- [Task prompt] Transcribe the data below verbatim from the line with "(R366, R369). -/" to the line with "((s.hereCtx.map fun (c". Include both of those lines.

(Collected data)
● ● ● ●

/-- What the first iteration fixes of kgath: KPS, KD and KT of the leaf that maps addr(A), or the cause that leaves KPS
without a value (R335). -/
def State.fixKgath (s : State) (o : Op) (tl : Tail) (r : Running) (f : CopyFixed) : CopyFixed :=
  let t := s.here
  let va := (t.agAddr r tl o.et o.a).2
  let w : Who := { tile := s.tile, die := s.hereDie.id, level := t.cc.level, ctxid := t.cc.ctxid, asid := t.cc.asid }
  match s.checkWalk s.die w .read va with
  | .fail c _ => { f with kfail := c }
  | .ok p =>
    if p.isKey then
      { f with kps := some (keyPageSize (pteKd p.leaf) (pteKt p.leaf), BitVec.ofNat 3 (pteKd p.leaf * 2 + (pteKt p.leaf).toNat)) }
    else { f with kfail := 0x0021 }

/-- The slots of a tile's engine: phase cycle and entry index, in the order in which they are taken (R366, R369). -/
def TimeSlots.slotsOf (x : TimeSlots) (t : TileIx) (ag : Agent) : List (Nat × Nat) :=
  (x.entries.zipIdx.filter fun e =>
    decide ((e.1.extractLsb' 0 6).toNat = t.val) && (e.1.getLsbD 6 == decide (ag = .se))).flatMap fun e =>
      (List.range (e.1.extractLsb' 24 16).toNat).map fun k =>
        ((e.1.extractLsb' 8 16).toNat + k * (e.1.extractLsb' 40 8).toNat, e.2)

/-- The slots of an engine of the moving tile in its context's active table. -/
def State.engineSlots (s : State) (ag : Agent) : List (Nat × Nat) :=
  ((s.hereCtx.map fun (c : CtxDie) => c.slots).getD {}).slotsOf s.tile ag

/-- The tile cycle of the slot that the next iteration of an engine's scheduled segment takes (R369). -/
def State.slotCycle (s : State) (ag : Agent) : Option Nat :=
  match (nth s.here.seqs ag.seqIx).phase, s.here.super with
  | some (_, n), some p => ((s.engineSlots ag)[n]?).map fun e => p.s + e.1
  | _, _ => none

/-- The due cycle of what an iteration issues now: its slot's cycle, when it has one, and its arrival offset. An iteration
that a stall has made late lands late, which freezes the tile (R346). -/
def State.itemDue (s : State) (ag : Agent) (arrival : Nat) : Nat :=
  max (s.here.now + 1) ((s.slotCycle ag).getD s.here.now + arrival)

/-- A copy record's iteration. -/
def State.copyIterate (s : State) (c : Cmd) (ins : Instr) (o : Op) (tl : Tail) : State :=
  let ag := s.agent
  let t := s.here
  let q := nth t.seqs ag.seqIx
  let r0 := q.running ins
  let due := s.itemDue ag o.arrival
  let fix (r : Running) : Running :=
    let f := t.fixCopy c o s.nextReq
    { r with copy := if c.isKgath then s.fixKgath o tl r f else f }
  let plan (_ : Seq) (r : Running) (idle : Bool) : Plan :=
    let i := s.copyItem c o tl r 0
    { trap := if idle || r.copy.dead then none else s.copyCheck i r tl
      pops := if ag = .se ∧ !r.copy.dead then streamsOf [o.a] else [], push := if ag = .le ∧ !r.copy.dead then o.d.stream else none
      block := if !r.copy.dead && decide (32 ≤ s.subQueue s.die s.tile ag o.cls) then some (.subQueueFull o.cls) else none
      occ := itemOccupancy i.bytes, due := if r.copy.dead then none else some (due - t.now) }
  let frozen := c.isPutsig && r0.last tl && t.segmentsFull
  if frozen then s.awaitSweep
  else
    let s1 := s.iterate ins o tl fix plan fun s' x =>
      if x.r.copy.dead then
        (if x.r.began then s'.addResults x []
          else s'.request ag { kind := .delay (some (0x0013, BitVec.ofNat 64 x.r.copy.off)), arrival := o.arrival, due, post := x.post
                               fpc := BitVec.ofNat 64 x.r.off, fidx := x.r.fidx })
      else
        let i := s.copyItem c o tl x.r x.slot
        s'.request ag { kind := .copy (i.sample s.here), arrival := o.arrival, due, post := x.post, fpc := BitVec.ofNat 64 x.r.off, fidx := x.r.fidx
                        pieces := if i.indexVa.isSome then [] else i.pieces (i.index.getD 0) }
    let q1 := nth s1.here.seqs ag.seqIx
    let issued := q1.stalled.isNone && !q1.held
    if !issued then s1
    else
      let r := if r0.began then r0 else fix (t.fixRecord r0 tl)
      let zero := !r0.began && r.copy.block.isSome
      let s2 := if zero then s1.modHere fun u =>
          u.issue { agent := ag, left := 1, issued := u.now, effects := [.sp r.copy.off (List.replicate 16 0)] }
        else s1
      let s3 := if !r0.began && r.copy.dead && r.idle tl then
          s2.request ag { kind := .delay (some (0x0013, BitVec.ofNat 64 r.copy.off)), arrival := o.arrival, due }
        else s2
      if c.isPutsig && r0.last tl && !r.copy.dead then
        match r.copy.block with
        | none => s3
        | some b =>
          s3.request ag { kind := .signal (r.copy.run.getD 0) r.off r.copy.off (r.linear tl) (BitVec.ofNat 64 (field b 32 8))
                                    (BitVec.ofNat 64 (field b 40 8)) (decide (field b 24 4 = 1))
                          arrival := o.arrival, due, pieces := [writePiece (BitVec.ofNat 64 (field b 32 8)) 8], closes := true
                          release := some 2 }
      else s3

/-- cpy (R340). -/
def execCpy (o : Op) (tl : Tail) (s : State) : Out := .next (s.copyIterate ⟨0xA0, 0⟩ (.cpy o tl) o tl)
/-- cpyt (R341). -/
def execCpyt (o : Op) (tl : Tail) (s : State) : Out := .next (s.copyIterate ⟨0xA0, 1⟩ (.cpyt o tl) o tl)
/-- cpyg (R340, R342). -/
def execCpyg (o : Op) (tl : Tail) (s : State) : Out := .next (s.copyIterate ⟨0xA0, 2⟩ (.cpyg o tl) o tl)
/-- cpys (R340, R342). -/
def execCpys (o : Op) (tl : Tail) (s : State) : Out := .next (s.copyIterate ⟨0xA0, 3⟩ (.cpys o tl) o tl)
/-- cpyx (R340, R343). -/
def execCpyx (o : Op) (tl : Tail) (s : State) : Out := .next (s.copyIterate ⟨0xA0, 4⟩ (.cpyx o tl) o tl)
/-- cpyw (R341). -/
def execCpyw (o : Op) (tl : Tail) (s : State) : Out := .next (s.copyIterate ⟨0xA0, 5⟩ (.cpyw o tl) o tl)
/-- putsig (R344). -/
def execPutsig (o : Op) (tl : Tail) (s : State) : Out := .next (s.copyIterate ⟨0xA8, 0⟩ (.putsig o tl) o tl)
/-- cred (R345). -/
def execCred (o : Op) (tl : Tail) (s : State) : Out := .next (s.copyIterate ⟨0xA8, 1⟩ (.cred o tl) o tl)
/-- strm (R340). -/
def execStrm (o : Op) (tl : Tail) (s : State) : Out := .next (s.copyIterate ⟨0xAC, 0⟩ (.strm o tl) o tl)
/-- strmq (R340). -/
def execStrmq (o : Op) (tl : Tail) (s : State) : Out := .next (s.copyIterate ⟨0xAC, 1⟩ (.strmq o tl) o tl)
/-- halo (R341, R362). -/
def execHalo (o : Op) (tl : Tail) (s : State) : Out := .next (s.copyIterate ⟨0xB0, 0⟩ (.halo o tl) o tl)
/-- kgath (R340, R342). -/
def execKgath (o : Op) (tl : Tail) (s : State) : Out := .next (s.copyIterate ⟨0xB0, 1⟩ (.kgath o tl) o tl)

/-! ### Scheduled segments (R346) -/

/-- Whether a segment may be scheduled: it passes the checks of R133 and R82 and holds copy records and cstep only. -/
def Tile.schedulable (t : Tile) (ag : Agent) (off count : Word) : Bool :=
  (t.segmentCheck ag off count).isNone &&
    (List.range count.toNat).all fun i =>
      let maj := t.recordMajor off.toNat i
      [0xA0, 0xA8, 0xAC, 0xB0].contains maj || (maj == 0xAA && (t.active.bytes.read (off.toNat + 64 * i + 1)).toNat == 1)

/-- csched: the segment is checked and accepted in the issue cycle; the status lands at the due cycle (R346). -/
def execCsched (o : Op) (s : State) : Out :=
  let t := s.here
  let ag := engineOf o
  let off := t.cc.readX o.a.xIx
  let count := t.cc.readX o.b.xIx
  let status : Word :=
    if !(t.task.map (·.ssp)).getD false then 3
    else if !t.schedulable ag off count then 2
    else if (nth t.seqs ag.seqIx).sched.isSome then 1
    else 0
  let s1 := s.ccSend o none { kind := .csched status, arrival := 0, d := [o.d.xIx] }
  .next (
    if status = 0 ∧ s.nextReq < s1.nextReq then
      s1.modHere fun u => u.setSeq ag { nth u.seqs ag.seqIx with sched := some { off := off.toNat, count := count.toNat } }
    else s1)

end Machine

end Sys2Proof
end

● ● ● ●

- [Task solution]
/-- The slots of a tile's engine: phase cycle and entry index, in the order in which they are taken (R366, R369). -/
def TimeSlots.slotsOf (x : TimeSlots) (t : TileIx) (ag : Agent) : List (Nat × Nat) :=
  (x.entries.zipIdx.filter fun e =>
    decide ((e.1.extractLsb' 0 6).toNat = t.val) && (e.1.getLsbD 6 == decide (ag = .se))).flatMap fun e =>
      (List.range (e.1.extractLsb' 24 16).toNat).map fun k =>
        ((e.1.extractLsb' 8 16).toNat + k * (e.1.extractLsb' 40 8).toNat, e.2)

/-- The slots of an engine of the moving tile in its context's active table. -/
def State.engineSlots (s : State) (ag : Agent) : List (Nat × Nat) :=
  ((s.hereCtx.map fun (c : CtxDie) => c.slots).getD {}).slotsOf s.tile ag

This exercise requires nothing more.